[Data records]
--------------------

-- ==== Sys2Proof/Machine/Nodes.lean ====
section
/-!
DEFINITION. The levels that count items (R354, R355), and the life of a Hamper entry (R310, R313).
-/

namespace Sys2Proof.Machine

/-! ## Dies and nodes -/

/-- A die. -/
def State.die (s : State) (n : Nat) : Die := SMap.getD s.dies n Die.reset
/-- The state with a die changed. -/
def State.modDie (s : State) (n : Nat) (f : Die → Die) : State := { s with dies := SMap.set s.dies n (f (s.die n)) }
/-- A Hamper entry. -/
def Die.node (d : Die) (i : Nat) : Node := SMap.getD d.nodes i Node.reset
/-- The state with a Hamper entry changed. -/
def State.modNode (s : State) (die i : Nat) (f : Node → Node) : State :=
  s.modDie die (fun d => { d with nodes := SMap.set d.nodes i (f (d.node i)) })

/-- R377. A domain that is terminated. -/
def State.terminated (s : State) (dom : BitVec 6) : Bool := s.dterm.getLsbD dom.toNat

/-! ## Levels (R354, R355) -/

/-- A counter of a level: one more, or one less. -/
def tick (m : SMap Nat) (k : Nat) (up : Bool) : SMap Nat :=
  SMap.set m k (if up then SMap.getD m k 0 + 1 else SMap.getD m k 0 - 1)

/-- R354. An item of a graph and a phase enters or leaves the job's counters. -/
def Job.countItem (j : Job) (graph : Nat) (phase : Option Nat) (up : Bool) : Job :=
  { j with
    graphs := tick j.graphs graph up
    phases := match phase with
      | some p => tick j.phases p up
      | none => j.phases
    total := if up then j.total + 1 else j.total - 1 }

/-- R355. A launch entry's next generation. -/
def nextLaunchGen (g : Nat) : Nat := if 63 ≤ g then 1 else g + 1

/-- R355. A launch entry; its generation starts at 1. -/
def Job.launchEntry (j : Job) (e : Nat) : LaunchEntry := SMap.getD j.launches e ⟨1, 0⟩

/-- R354, R355. One item of a launch leaves its count; the generation advances when the launch completes. -/
def Job.leaveLaunch (j : Job) (e gen : Nat) : Job :=
  let l := j.launchEntry e
  if l.gen ≠ gen then j
  else { j with launches := SMap.set j.launches e (if l.count ≤ 1 then ⟨nextLaunchGen l.gen, 0⟩ else ⟨l.gen, l.count - 1⟩) }

/-- R51, R357. A launch that has completed is forgotten by the clusters that hold its image: its entry and generation may name
another. -/
def State.forgetImages (s : State) (job e gen : Nat) : State :=
  { s with clusters := s.clusters.map (fun (p : Nat × Cluster) =>
      (p.1, { p.2 with imaged := p.2.imaged.filter (· != (job, e, gen)) })) }

/-- R354. A launch's item completes, fails or is cancelled. -/
def State.leaveLevels (s : State) (it : LaunchItem) : State :=
  match it.launch with
  | some (e, gen) =>
    let l := (s.jobOf it.job).launchEntry e
    let s1 := if l.gen = gen ∧ l.count ≤ 1 then s.forgetImages it.job e gen else s
    s1.modJob it.job (fun j => (j.leaveLaunch e gen).countItem it.graph it.phase false)
  | none => s

/-- R354. The count of a level of a job: a stale launch handle counts 0. -/
def Job.levelCount (j : Job) (level num : Nat) : Nat :=
  match level with
  | 0 =>
    let l := j.launchEntry (num % 1024)
    if l.gen = num / 1024 then l.count else 0
  | 1 => SMap.getD j.graphs num 0
  | 2 => SMap.getD j.phases num 0
  | _ => j.total

/-! ## A node's life (R313) -/

/-- R310. The generation after one. -/
def nextNodeGen (g : Nat) : Nat := if 65535 ≤ g then 1 else g + 1

/-- R310. The handle of an entry. -/
def nodeHandle (die gen i : Nat) : Word := w64 (die * 2 ^ 30 + gen * 2 ^ 12 + i)

/-- R310, R313. An entry that becomes FREE, with the way its node left. -/
def Node.freed (n : Node) (l : NodeLast) : Node := { Node.reset with gen := nextNodeGen n.gen, last := l }

/-- R322. A node that enters READY. -/
def Node.enterReady (n : Node) (age : BitVec 32) (cycle : Nat) : Node :=
  { n with state := .ready, age := age.toNat, readyAt := cycle }

/-- R354. A node leaves its counters. -/
def State.nodeLeaves (s : State) (n : Node) : State := s.modJob n.job (fun j => j.countItem n.graph n.phase false)

/-- R313, R318. The successors of an entry by its edges, each as often as it has an edge. -/
def Die.successors (d : Die) (i : Nat) : List Nat := (d.edges.filter (fun e => e.1 == i)).map (·.2)
/-- A die whose entry has no edges any more. -/
def Die.dropEdges (d : Die) (i : Nat) : Die := { d with edges := d.edges.filter (fun e => e.1 != i && e.2 != i) }

/-- R313. The waiting entries whose predecessor completes: each count falls, and where it reaches 0 the entry is READY. -/
def Node.released (n : Node) (age : BitVec 32) (cycle : Nat) : Node :=
  let m := { n with count := n.count - 1 }
  if n.state = .waiting ∧ m.count = 0 then m.enterReady age cycle else m

/-- R313. A SIGNAL node in READY that NDONE has already named completes. -/
def Node.signalled (n : Node) : Bool := n.signal && n.dp && n.state == .ready

/-- A node leaves every reservation and drain of its die. -/
def Die.release (d : Die) (i : Nat) : Die :=
  { d with
    reservations := d.reservations.filter (fun r => r.node != i), drainQ := d.drainQ.filter (· != i)
    drain := match d.drain with
      | some k => if k.node = i then none else some k
      | none => none }

/-- R324. The region that was drained for a gang whose members have all ended is its own no longer. -/
def Die.undrain (d : Die) (i gen : Nat) : Die := { d with drained := d.drained.filter (fun k => !(k.node == i && k.gen == gen)) }

/-- R313. Nodes complete, one after the other: successors are released, and SIGNAL nodes that thereby complete follow. -/
def State.completeNodes (s : State) (die : Nat) : Nat → List Nat → State
  | 0, _ => s
  | _ + 1, [] => s
  | fuel + 1, i :: rest =>
    let d := s.die die
    let n := d.node i
    let succ := d.successors i
    let s1 := (s.nodeLeaves n).modDie die (fun d => ((d.dropEdges i).release i).undrain i n.gen)
    let s2 := succ.foldl (fun t k => t.modNode die k (·.released d.age s.cycle.toNat)) s1
    let s3 := s2.modNode die i (·.freed .done)
    let more := succ.eraseDups.filter (fun k => ((s3.die die).node k).signalled && !rest.contains k)
    s3.completeNodes die fuel (rest ++ more)

/-- R313. A node completes. -/
def State.completeNode (s : State) (die i : Nat) : State := s.completeNodes die 4096 [i]

/-- R324. A node is committed: a region drained for it stays its own until its members have ended. -/
def Die.commit (d : Die) (i : Nat) : Die :=
  { d.release i with drained := d.drained ++ (d.drain.filter (fun k => k.node == i)).toList }

/-- R324. A core lies in a drain region: no task but the gang's starts or is restored there. -/
def State.draining (s : State) (core : Nat) : Bool := (s.die (dieOf core)).drain.any (fun k => k.cores.contains core)
/-- R324. An item is a member of the gang for which a region was drained. -/
def Drain.member (k : Drain) (die : Nat) (it : LaunchItem) : Bool := it.node == some (die, k.node, k.gen)
/-- R324. Some member of the gang for which a region was drained has not ended. -/
def State.gangLives (s : State) (die : Nat) (k : Drain) : Bool :=
  k.cores.any (fun c => (s.core c).current.any (k.member die) || (s.core c).away.any (fun a => k.member die a.1))
/-- R324. A core lies in a region that was drained for a gang of which some member has not ended, whether or not the gang has failed: no
task suspended there is restored but the gang's own member (DEDUCED, log 115). -/
def State.gangHolds (s : State) (core : Nat) (it : LaunchItem) : Bool :=
  let die := dieOf core
  (s.die die).drained.any (fun k => k.cores.contains core && !k.member die it && s.gangLives die k)

/-- R313. The successors of an entry are to become FAILED. -/
def State.doomSuccessors (s : State) (die i : Nat) : State :=
  ((s.die die).successors i).foldl (fun t k => t.modNode die k (fun n => { n with doomed := true })) s

/-- R313. A node becomes FAILED, and its successors are to follow. -/
def State.failNode (s : State) (die i : Nat) : State :=
  let n := (s.die die).node i
  if n.state = .free ∨ n.state = .failed then s
  else
    (((s.nodeLeaves n).doomSuccessors die i).modDie die (fun d => (d.dropEdges i).release i)).modNode die i
      (fun n => { n with state := .failed, doomed := false })

/-- R360. A node that is cancelled, or FAILED and freed: its entry becomes FREE, LOST. -/
def State.loseNode (s : State) (die i : Nat) : State :=
  let n := (s.die die).node i
  let s1 := if n.state = .failed then s else s.nodeLeaves n
  ((s1.doomSuccessors die i).modDie die (fun d => (d.dropEdges i).release i)).modNode die i (·.freed .lost)

/-- R313, R379. A node becomes FAILED by its predecessor or its task: its domain's failure record gets an entry. -/
def State.failNodeItem (s : State) (die i : Nat) : State :=
  let n := (s.die die).node i
  if n.state = .free ∨ n.state = .failed then s
  else (s.failNode die i).recordItem n.who.dom ⟨6, 2, n.who.core, 0, nodeHandle die n.gen i⟩

/-- R313. NODE_FAIL: a node whose predecessor or task has failed becomes FAILED. -/
def execNodeFail (die n : Nat) (s : State) : Out :=
  .next (if ((s.die die).node n).doomed then s.failNodeItem die n else s)

end Sys2Proof.Machine
end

--------------------

* [What you need to do]:
Only a number should be given: the count of lines above that contain the word "core".

* [Response to this exercise]:
8